===== Recorded information =====
/-- A prefetch side buffer entry, PENDING or VALID (R256). -/
structure SideEnt where
  line : Nat
  valid : Bool
  st : Nat
  poison : Bool
  owner : Nat
  data : BitVec 512
  discard : Bool
  deriving DecidableEq, Repr

/-- A stride prefetcher stream (R252). -/
structure Stream where
  pc : Nat
  ctx : Nat
  last : Nat
  stride : Int
  count : Nat
  deriving DecidableEq, Repr

/-- The predictor tables of R157. -/
inductive PredTable where
  | base | tagged (n : Nat) | btb1 | btb2 | indirect | storeWait
  deriving DecidableEq, Repr

/-- A predictor entry: table, set or index, tag, context tag, and content. -/
structure PredEnt where
  table : PredTable
  idx : Nat
  tag : Nat
  ctx : Nat
  value : Nat
  deriving DecidableEq, Repr

/-- The history of the front end (R158, R160): global history, path history and return stack. -/
structure Hist where
  glob : BitVec 300
  path : BitVec 32
  ras : List Word
  deriving DecidableEq, Repr

/-- A leaf translation (R211, R212): its tag (world, V, VMID, ASID or global, page number at its size), where it lies, the
leaf's bits 7:0 and PBMT. -/
structure TlbEnt where
  world : Bool
  v : Bool
  vmid : Nat
  asid : Nat
  glob : Bool
  /-- log2 of the page size -/
  s : Nat
  vpn : Nat
  /-- physical address of the page -/
  pa : Nat
  flags : Nat
  pbmt : Nat
  deriving DecidableEq, Repr

/-- A non-leaf PTE in a page-walk cache (R211): its tag, the level it was read at, the address bits that lead to it, and the
next table's address. -/
structure WalkEnt where
  world : Bool
  v : Bool
  vmid : Nat
  asid : Nat
  glob : Bool
  level : Nat
  pre : Nat
  next : Nat
  deriving DecidableEq, Repr

/-- A locked slot (R137). -/
structure SlotEnt where
  fetch : Bool
  world : Bool
  asid : Nat
  glob : Bool
  s : Nat
  vpn : Nat
  pa : Nat
  flags : Nat
  pbmt : Nat
  deriving DecidableEq, Repr

/-- What a completed walk holds until its instruction retires (R201, R215): the combined leaf, the non-leaf PTEs, the G-stage
leaves, the PTEs read with their addresses, and the exception it found. -/
structure WalkRes where
  leaf : Option TlbEnt
  path : List WalkEnt
  gleaf : List TlbEnt
  ptes : List (Nat × Nat)
  /-- cause and guest-physical address of a failed walk -/
  exc : Option (Nat × Nat)
  /-- PTEs that need A or D: address, value seen, bits to set (R227), G-stage first -/
  upd : List (Nat × Nat × Nat)
  deriving DecidableEq, Repr

/-- The cache maintenance operations (R269). -/
inductive CboKind where
  | clean | flush | inval | zero
  deriving DecidableEq, Repr

/-- The fences that invalidate translations (R230, R231): x[rs1] and x[rs2], `none` for x0. -/
inductive TlbFence where
  | sfence | vvma | gvma
  deriving DecidableEq, Repr

/-- What an unretired instruction is. -/
inductive UopKind where
  | load | store | amo (op : AmoOp) | lr | sc
  | fence (pr pw pi po sr sw si so : Bool)
  | fenceTso | fenceI
  | tlbFence (k : TlbFence) (rs1 : Option Nat) (rs2 : Option Nat)
  | cbo (k : CboKind)
  | hint (k : Nat)
  /-- a branch, jal or jalr: predicted direction and target, and whether it has resolved -/
  | branch (kind : BranchKind) (taken : Bool) (target : Word) (resolved : Bool)
  deriving DecidableEq, Repr

/-- The part of an access, or of a fetch, that lies in one page: its address and bytes, and its translation once known: the
physical address, the page's PBMT, whether a slot gave it, whether the L1 TLB missed, the L2 TLB entry or the walk that gave it. -/
structure Piece where
  va : Nat
  n : Nat
  pa : Option Nat
  pbmt : Nat
  slot : Bool
  l1miss : Bool
  l2hit : Option TlbEnt
  walk : Option WalkRes
  deriving DecidableEq, Repr

/-- An unretired instruction of the reorder buffer with its load or store queue entry (R165, R171 to R178). -/
structure Uop where
  /-- a number of its own, by which a load names the store it forwarded from -/
  id : Nat
  kind : UopKind
  pc : Word
  len : Nat
  fetch : List Piece
  pieces : List Piece
  bytes : Nat
  dest : Dest
  sign : Bool
  aq : Bool
  rl : Bool
  /-- privilege and virtualisation of the access when they differ from the hart's (HLV, HSV): virtual, and execute permission -/
  hyp : Bool
  hlvx : Bool
  /-- store data, or an AMO's operand -/
  data : Nat
  /-- never forwards (R178) -/
  noFwd : Bool
  /-- older stores whose address is not known yet (R177) -/
  gaps : Nat
  /-- has read, or is otherwise complete but for retirement -/
  done : Bool
  value : Nat
  poison : Bool
  /-- the exception found: cause, tval, guest address -/
  exc : Option (Nat × Nat × Nat)
  /-- the fill-buffer lines its data comes from; the store it forwarded from -/
  sfb : List Nat
  fwd : Option Nat
  /-- has waited for partly overlapping stores; missed L1D (trains the prefetcher, R252) -/
  waited : Bool
  missed : Bool
  /-- sent to the mesh as an I/O, NC or home-agent access (R185, R203, R266) -/
  issued : Bool
  /-- a branch: mispredicted -/
  wrong : Bool
  /-- the checkpoint of a branch (R160) -/
  ckpt : Option Hist
  deriving DecidableEq, Repr

/-- What waits in the store queue after retirement (R165, R174). -/
inductive Senior where
  | store (spans : List (Nat × Nat)) (data pbmt : Nat) (sent : Bool)
  | cbo (k : CboKind) (pa : Nat) (pbmt : Nat) (sent : Bool)
  | fenceI
  | tlbFence (k : TlbFence) (rs1 : Option Nat) (rs2 : Option Nat)
  deriving DecidableEq, Repr

/-- A write-combining buffer (R186): line, bytes held as a mask, data. -/
structure WcBuf where
  line : Nat
  mask : BitVec 64
  data : BitVec 512
  deriving DecidableEq, Repr

/-- What a hart waits in (R124, R128). -/
inductive HartWait where
  | run
  | wfi
  /-- WFS to register `rd`: the tick count or window it waits for -/
  | wfs (rd : Nat) (windowEnd : Bool) (tick : Nat)
  deriving DecidableEq, Repr

/-- A Skohal CSR write not yet in force (R148): the register, the value it replaces, and the retirements left. -/
structure LateCsr where
  reg : Reg
  old : Word
  left : Nat
  deriving DecidableEq, Repr

/-- The flush of a lost core: positions of L1D and L2 passed, the tick count of its last step, the kennel that owned the core when it was
lost, and senior stores whose entry failed its check are gone already. -/
structure LostSt where
  pos : Nat
  last : Nat
  kennel : Nat
  deriving DecidableEq, Repr

/-- One compute core: the hart's architectural state and its private structures (ch. 4 to 7). -/
structure Hart where
  x : Bank Nat Word
  f : Bank Nat Word
  v : Bank Nat (BitVec 256)
  pc : Word
  /-- privilege 0 U, 1 S, 3 M, and the virtualisation mode -/
  priv : Nat
  virt : Bool
  /-- the standard CSRs by number -/
  csr : Bank Nat Word
  resv : Option Nat
  rob : List Uop
  sq : List Senior
  wcb : List WcBuf
  sfb : List SfbEnt
  side : List SideEnt
  /-- lines for which ownership has been asked (R172) -/
  own : List Nat
  l1i : List CLine
  l1d : List CLine
  l2 : List CLine
  /-- tree pseudo-LRU bits by array (0 L1I, 1 L1D, 2 L2, 3 L2 TLB) and set -/
  plru : Bank (Nat × Nat) Nat
  streams : List Stream
  pred : List PredEnt
  hist : Hist
  /-- loads retired since the store-wait table was cleared (R177) -/
  loads : Nat
  tlbD : List TlbEnt
  tlbI : List TlbEnt
  tlbL2 : List (Nat × TlbEnt)
  tlbG : List TlbEnt
  wc1 : List WalkEnt
  wcU : List WalkEnt
  slots : List (Nat × SlotEnt)
  /-- walks made for fetches whose instructions have not retired, by page address (R201) -/
  fwalk : List (Nat × WalkRes)
  /-- pcs of loads squashed by an older store, until they retire (R177) -/
  replay : List Word
  nextId : Nat
  /-- halted by the debug module -/
  halted : Bool
  wait : HartWait
  late : List LateCsr
  /-- whole-cache invalidates whose completion has been observed: L1I, L1D, L2 (R263) -/
  seen : List Nat
  /-- the flush of a lost core, while it lasts (R205) -/
  lost : Option LostSt
  deriving DecidableEq, Repr

/-- A message that waits at the ICN station of a domain whose clock is stopped, or that arrives during the domain's reset
(R431, R434). -/
structure IcnMsg where
  dom : Nat
  id : Nat
  secure : Bool
  deriving DecidableEq, Repr

/-- A posting begun and not yet accepted by memory (R426). -/
structure Posting where
  dom : Nat
  id : Nat
  vcpu : Nat
  deriving DecidableEq, Repr

/-- The interrupt concentrator behind its registers (ch. 11). -/
structure IcnSt where
  /-- fenced sources admitted at a tick, by domain and identifier (R423) -/
  admitted : List (Nat × Nat)
  /-- hold-offs running: domain and group, and the timebase count at which each ends (R422) -/
  holdoff : Bank (Nat × Nat) Nat
  postings : List Posting
  /-- messages waiting at stopped domains (R431) -/
  waiting : List IcnMsg
  /-- wired edges held in the asynchronous latches, by domain and identifier (R431) -/
  latched : List (Nat × Nat)
  /-- domains in the middle of a kennel reset (R434) -/
  inReset : List Nat
  /-- the levels of IRQ_IN0 to IRQ_IN15 at the pins (R430) -/
  pins : Nat
  deriving DecidableEq, Repr

/-- The resets under which the socket is held (R576): from cold reset until PWR_OK rises with the supply order met, or until the
release of a warm reset. -/
inductive Held2 where
  | none | cold | warm
  deriving DecidableEq, Repr

/-- A core's power sequencing (R558 to R566): the REQ in force, the state it enters or is in, whether it was forced, whether the
save is done, the tick of the planned switch off, the planned exit (a tick count for a switch at a tick, else an instant in
1/32 ns), whether a wake waits for a tick, and a pending START with its world (R569). -/
structure CorePwr where
  req : Nat
  target : Nat
  forced : Bool
  saved : Bool
  toff : Nat
  ton : Option Nat
  waking : Bool
  start : Option Bool
  deriving DecidableEq, Repr

/-- A world-N write of a requested-state field that waits for the hold count of a station (R403): its register, the value, its kennel. -/
structure Deferred where
  station : Nat
  key : RK
  value : Word
  kennel : Nat
  deriving DecidableEq, Repr

/-- Power, clocks, temperatures and resets behind their registers (ch. 16, 17). -/
structure PwrSt where
  hold : Held2
  /-- WARM_RST_N is low at the pin -/
  warmPin : Bool
  /-- FATAL_N and THERMTRIP_N are driven low (R590) -/
  fatal : Bool
  tripPin : Bool
  cores : Bank Nat CorePwr
  /-- the REQ_MHZ in force of each tile, where it differs from its reset value (R570, R403) -/
  reqMhz : Bank Nat Nat
  /-- the thermal ceiling of each pack below 3,800 MHz (R574) -/
  thermal : Bank Nat Nat
  /-- tiles whose sensor has read THROTTLE_C − 3 or more since the last tick; tiles that throttled at the last tick -/
  warmed : List Nat
  throttled : List Nat
  /-- the readings of the tile sensors 0 to 63 and the I/O-die sensors 64 to 67, in °C (R574) -/
  temps : Bank Nat Int
  /-- input power of the last 64 spans, newest first (R572) -/
  watts : List Nat
  /-- cores that an emergency forced into CS4 (R574) -/
  emergency : List Nat
  deferred : List Deferred
  deriving DecidableEq, Repr

/-- Who waits for an outbound request of a port: a hart, a service core or an engine; or, for a peer-to-peer request, another link's
inbound request, by its number. -/
inductive OutBy where
  | src (s : Source)
  | peer (port link id : Nat)
  deriving DecidableEq, Repr

/-- The kinds of outbound non-posted requests (R445). -/
inductive OutKind where
  | mem | cfgRead | cfgWrite
  deriving DecidableEq, Repr

/-- An outbound non-posted request that is outstanding on a link (R445): who waits, its physical address and bytes. -/
structure OutReq where
  by_ : OutBy
  kind : OutKind
  pa : Nat
  n : Nat
  deriving DecidableEq, Repr

/-- A TLP that a link sent last, as its partner sees it. -/
inductive Tlp where
  | none
  | memRead (addr n : Nat)
  | memWrite (addr n data : Nat) (poison : Bool)
  | cfgRead (type1 : Bool) (addr n : Nat)
  | cfgWrite (type1 : Bool) (addr n data : Nat)
  | cpl (n data : Nat) (poison : Bool)
  | unsupported
  | msi (addr data : Nat)
  | intx (wire : Nat) (assert : Bool)
  | ptm (ns : Nat)
  deriving DecidableEq, Repr

/-- What an inbound request of a link is (R447, R450, R463). -/
inductive InKind where
  | read | write
  /-- a message of an identifier to a domain -/
  | msg (dom id : Nat)
  /-- a peer-to-peer request to a link of a port -/
  | peerRead (port link : Nat) | peerWrite (port link : Nat)
  /-- a write of a Retriever channel's doorbell -/
  | doorbell (chan : Nat)
  deriving DecidableEq, Repr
=====
● **Work task**: Would you please copy, word for word, everything above from the line containing "rob : List Uop" down to the line containing "(R431, R434). -/", those two lines included?

● **Result of this exercise**:
  rob : List Uop
  sq : List Senior
  wcb : List WcBuf
  sfb : List SfbEnt
  side : List SideEnt
  /-- lines for which ownership has been asked (R172) -/
  own : List Nat
  l1i : List CLine
  l1d : List CLine
  l2 : List CLine
  /-- tree pseudo-LRU bits by array (0 L1I, 1 L1D, 2 L2, 3 L2 TLB) and set -/
  plru : Bank (Nat × Nat) Nat
  streams : List Stream
  pred : List PredEnt
  hist : Hist
  /-- loads retired since the store-wait table was cleared (R177) -/
  loads : Nat
  tlbD : List TlbEnt
  tlbI : List TlbEnt
  tlbL2 : List (Nat × TlbEnt)
  tlbG : List TlbEnt
  wc1 : List WalkEnt
  wcU : List WalkEnt
  slots : List (Nat × SlotEnt)
  /-- walks made for fetches whose instructions have not retired, by page address (R201) -/
  fwalk : List (Nat × WalkRes)
  /-- pcs of loads squashed by an older store, until they retire (R177) -/
  replay : List Word
  nextId : Nat
  /-- halted by the debug module -/
  halted : Bool
  wait : HartWait
  late : List LateCsr
  /-- whole-cache invalidates whose completion has been observed: L1I, L1D, L2 (R263) -/
  seen : List Nat
  /-- the flush of a lost core, while it lasts (R205) -/
  lost : Option LostSt
  deriving DecidableEq, Repr

/-- A message that waits at the ICN station of a domain whose clock is stopped, or that arrives during the domain's reset
(R431, R434). -/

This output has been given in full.